[Monero Research] Those who control the code control the rules

tl;dr new peer reviewed research, that uses Monero as a case study, was published last week (i am one of the co-authors and was lead researcher). the paper details the varied perspectives found within the development of blockchain systems. a set of 22 interviews are compared drawn from five core “social worlds” – users, cryptographic researchers, protocol developers, corporate architects, and regulators. for the most part the perspectives are very similar, except for the obvious sticking point of “extraordinary transactions”. It is not clear what the path is for resolution on this issue.

hey all. i am going to try and keep this short.

In 2018 i started a study as part of the post-grad research i was doing at University College Cork, Ireland.

The goal of the study was to try and understand the varied existent perspectives of privacy as found within the blockchain space. I wanted to see how the view found within the Monero community (at least as described by the members of the community i interviewed) differed from those found outside of the community. The research took place over the next 12-15 months or so. I presented the initial findings in a talk at DefCon 2019.

Once the study concluded the paper went through peer review (took about 18 months in total and three peer review rounds with experts in the field), and has now been published in a “high-impact factor” journal – The Journal of Information Technology. You can find it here, and here. Sorry there are certain copyright restrictions. I cannot really do much about it, at the moment.

From my own perspective, the paper (while not groundbreaking) portrays a lot of the very important discussion, viewpoints, perspectives, and points of contention found within and without the Monero community. It highlights why we (and others) see privacy as important, and also outlines the common ground that exists within most all of the involved social worlds (users, cryptographic researchers, protocol developers, corporate architects, and regulators).

Three key findings emerge:

  1. None of the social worlds express a desire to monitor routine transactions, despite the obvious business and tax-collection value of such data
  2. Regulators are happy to postpone active involvement, based on the flawed assumption they can impose privacy-related regulation later, once risks have become clear. Such regulation may not be possible as protocols and rulesets currently being coded into the system may be impossible to amend in the future (unless they can obtain either developer or network consensus)
  3. Regulators assume methods for overseeing extraordinary transaction are necessary to avoid widespread, near-effortless money laundering. Yet, each of the other social worlds is operating under the assumption that this trade-off has already been accepted. These findings demonstrate subtle power transitions and changes in privacy attitudes that have implications for research on blockchain, management, and boundary objects in general.

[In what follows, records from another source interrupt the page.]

-- ==== Sys2Proof/Decode.lean ====
section
/-! DEFINITION. The words of every slot (R16 to R44): the fields of each word listed from the top bit down,
the encoder that packs them, and the decoder that unpacks a word, refuses it by name when an unused bit is
set, a field holds a reserved value (R38) or the opcode is unassigned (R39), and answers the instruction. -/

namespace Sys2Proof

/-- Fields listed from the top bit down, packed into one number. -/
def pack : List (Nat × Nat) → Nat
  | [] => 0
  | (v, _) :: t => v * 2 ^ ((t.map Prod.snd).sum) + pack t

/-- The fields of the given widths, from the top bit down. -/
def unpack : List Nat → Nat → List Nat
  | [], _ => []
  | n :: t, w => (w / 2 ^ t.sum) % 2 ^ n :: unpack t w

/-- A one-bit field. -/
def n1 (x : Nat) : Bool := x == 1

/-- The fields of a word of operands `OpSN`, from the top bit down. -/
def fieldsSN (op : Nat) (o : OpSN) : List (Nat × Nat) :=
  [(op, 8), (o.g.toNat, 4), (o.n.toNat, 1), (0, 19)]

/-- Read a word of operands `OpSN` back; a set unused bit refuses the word (R38). -/
def readSN (c : OpSN → Instr) (w : Nat) : Option Instr :=
  match unpack [8, 4, 1, 19] w with
  | [_, g', n', 0] => some (c ⟨BitVec.ofNat 4 g', (n1 n')⟩)
  | _ => none

/-- The fields of a word of operands `OpSR`, from the top bit down. -/
def fieldsSR (op : Nat) (o : OpSR) : List (Nat × Nat) :=
  [(op, 8), (o.g.toNat, 4), (o.n.toNat, 1), (o.d.toNat, 5), (o.a.toNat, 5), (o.b.toNat, 5), (0, 4)]

/-- Read a word of operands `OpSR` back; a set unused bit refuses the word (R38). -/
def readSR (c : OpSR → Instr) (w : Nat) : Option Instr :=
  match unpack [8, 4, 1, 5, 5, 5, 4] w with
  | [_, g', n', d', a', b', 0] => some (c ⟨BitVec.ofNat 4 g', (n1 n'), BitVec.ofNat 5 d', BitVec.ofNat 5 a', BitVec.ofNat 5 b'⟩)
  | _ => none

/-- The fields of a word of operands `OpSR2`, from the top bit down. -/
def fieldsSR2 (op : Nat) (k : Nat) (o : OpSR2) : List (Nat × Nat) :=
  [(op, 8), (o.g.toNat, 4), (o.n.toNat, 1), (o.d.toNat, 5), (o.a.toNat, 5), (k, 9)]

/-- Read a word of operands `OpSR2` back; a set unused bit refuses the word (R38). -/
def readSR2 (k : Nat) (c : OpSR2 → Instr) (w : Nat) : Option Instr :=
  match unpack [8, 4, 1, 5, 5, 9] w with
  | [_, g', n', d', a', k'] => if k' = k then some (c ⟨BitVec.ofNat 4 g', (n1 n'), BitVec.ofNat 5 d', BitVec.ofNat 5 a'⟩) else none
  | _ => none

/-- The fields of a word of operands `OpSSel`, from the top bit down. -/
def fieldsSSel (op : Nat) (o : OpSSel) : List (Nat × Nat) :=
  [(op, 8), (o.g.toNat, 4), (o.n.toNat, 1), (o.d.toNat, 5), (o.a.toNat, 5), (o.b.toNat, 5), (o.x.toNat, 4)]

/-- Read a word of operands `OpSSel` back; a set unused bit refuses the word (R38). -/
def readSSel (c : OpSSel → Instr) (w : Nat) : Option Instr :=
  match unpack [8, 4, 1, 5, 5, 5, 4] w with
  | [_, g', n', d', a', b', x'] => some (c ⟨BitVec.ofNat 4 g', (n1 n'), BitVec.ofNat 5 d', BitVec.ofNat 5 a', BitVec.ofNat 5 b', BitVec.ofNat 4 x'⟩)
  | _ => none

/-- The fields of a word of operands `OpSLea`, from the top bit down. -/
def fieldsSLea (op : Nat) (o : OpSLea) : List (Nat × Nat) :=
  [(op, 8), (o.g.toNat, 4), (o.n.toNat, 1), (o.d.toNat, 5), (o.a.toNat, 5), (o.b.toNat, 5), (0, 2), (o.sh.toNat, 2)]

I want to say thanks to all those that participated in this study. Along the way i spoke to a host of really interesting, engaging and informed characters – from hardcore cypherpunks, dedicated users, Monero related business owners, big five finance firm employees, and also some key regulators (and their advisors) within Europe and the United States.

The study isn’t perfect, but its a start.

The goal was to at least demonstrate and why we believe financial privacy is important (ideologically, economically, and technically), regardless of the continued efforts to ensure that it is not afforded to the average citizen.

The full abstract of the paper is found below:

Abstract

Blockchain systems afford new privacy capabilities. This threatens to create conflict, as different social groups involved in blockchain development often disagree on which capabilities specific systems should enact. This article adopts a boundary object perspective to make sense of disagreements between collaborating social worlds. We perform a case study of privacy attitudes among collaborating actors in Monero, a cryptocurrency community that emphasises privacy and decentralisation alongside a set of values sometimes described as anti-establishment, crypto-anarchist, and/ or cypherpunk. The case study performs a series of interviews with users, developers, cryptographic researchers, corporate architects, and government regulators. Three novel and important findings emerge. The first is that none of the social worlds express a desire to monitor routine transactions, despite the obvious business and tax-collection value of such data. The second is that regulators are happy to postpone active involvement, based on the flawed assumption they can impose privacy-related regulation later, once risks have become clear. Such regulation may not be possible as protocols and rulesets currently being coded into the system may be impossible to amend in the future (unless they can obtain either developer or network consensus). The third is that regulators assume methods for overseeing extraordinary transaction are necessary to avoid widespread, near-effortless money laundering. Yet, each of the other social worlds is operating under the assumption that this trade-off has already been accepted. These findings demonstrate subtle power transitions and changes in privacy attitudes that have implications for research on blockchain, management, and boundary objects in general.